4 thoughts on “Parking Chairs and Property Rights”

  1. Bruce is referring to this earlier post.

    In the abstract, there is a 2×2 matrix there, waiting to be analyzed.

    In the concrete, as an unrepentant sidezoomer, I should be steadfastly anti-chair. (I live in the suburbs and have a driveway and a garage, so technically I’m a “no chair.”) But I temper my anti-chairness, would temper it further if I lived in the city, because of the difference between static and dynamic analysis. That’s not an economics reference. Instead, it’s the difference imiplicit in the pragmatics of self-help. A lineupper who wants to object to my sidezooming can block my entry into his/her lane (that’s tough to do, because I can choose a different point of entry), or can chase me down after the fact (also unlikely, because I’m zooming all the time). A chair proprietor who objects to my parking in his/her space has an immobile object on which to express some serious anger.

  2. Mike: Nice shift from the theoretical basis of property rights to the pragmatic issues of rule enforcement.

    I think the latter is probably more important here, if we can agree that the state probably has little interest in making concentrated efforts to shift whatever rule it is that the community “adopts” — e.g. placing chair, moving chairs, or going after those who use “self-help” against norm violators. Though legally distinct, I think community parking norms play out in ways fairly close to family norms.
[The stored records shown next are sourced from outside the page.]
-- ==== Sys2Proof/Machine/Input.lean ====
section
/-!
DEFINITION. The key-input instructions (45_input.md). They only read the key latch; its level at this step is what
counts (rules R111 to R114).
-/

namespace Sys2Proof.Machine

/-- `SKP Vx` (rule R111). -/
def execSkp (x : Reg) (s : State) : Result := .next (s.skipIf (s.key (s.lowNibble x)))

/-- `SKNP Vx` (rule R112). -/
def execSknp (x : Reg) (s : State) : Result := .next (s.skipIf (!s.key (s.lowNibble x)))

/-- `LD Vx, K`, its first step (rule R113); the later steps are `State.pollWait`. -/
def execLdVxK (x : Reg) (s : State) : Result := .next (s.beginWait x)

end Sys2Proof.Machine
end

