-- ==== Sys2Proof/Machine/Step.lean ====
section
/-!
DEFINITION. The step of the machine, and placing an instruction where it fetches. Both only call Machine/Cycle.lean.
-/

namespace Sys2Proof.Machine

/-- One `Step` event (rule R54). -/
def step (s : State) : Host.Outcome State Fault Refusal := stepDraw s

/-- The state with the instruction whose bits are `w` (the low `nbits` of its word) stored where `step` fetches next. -/
def State.withFetchWord (s : State) (nbits w : Nat) : State := s.placeWord (BitVec.ofNat 16 (w % 2 ^ nbits))

end Sys2Proof.Machine
end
    I constantly tell my students that there is a lot that is Lockean about our property instincts and a lot that is Lockean about what gets us into property disputes. The fact that the “reaping/sowing” approach falls apart fairly quickly when you apply it formally doesn’t mean that it doesn’t dominate as a heuristic.

  3. It just struck me as an interesting comparison, without knowing why, but now I see a connection: is there a sort of property right to a place in line? If you think that being in line gives you certain rights, it seems like you should feel that way about shoveling too, and vice versa. So, Mike, you’re consistent. I’m not positive I am.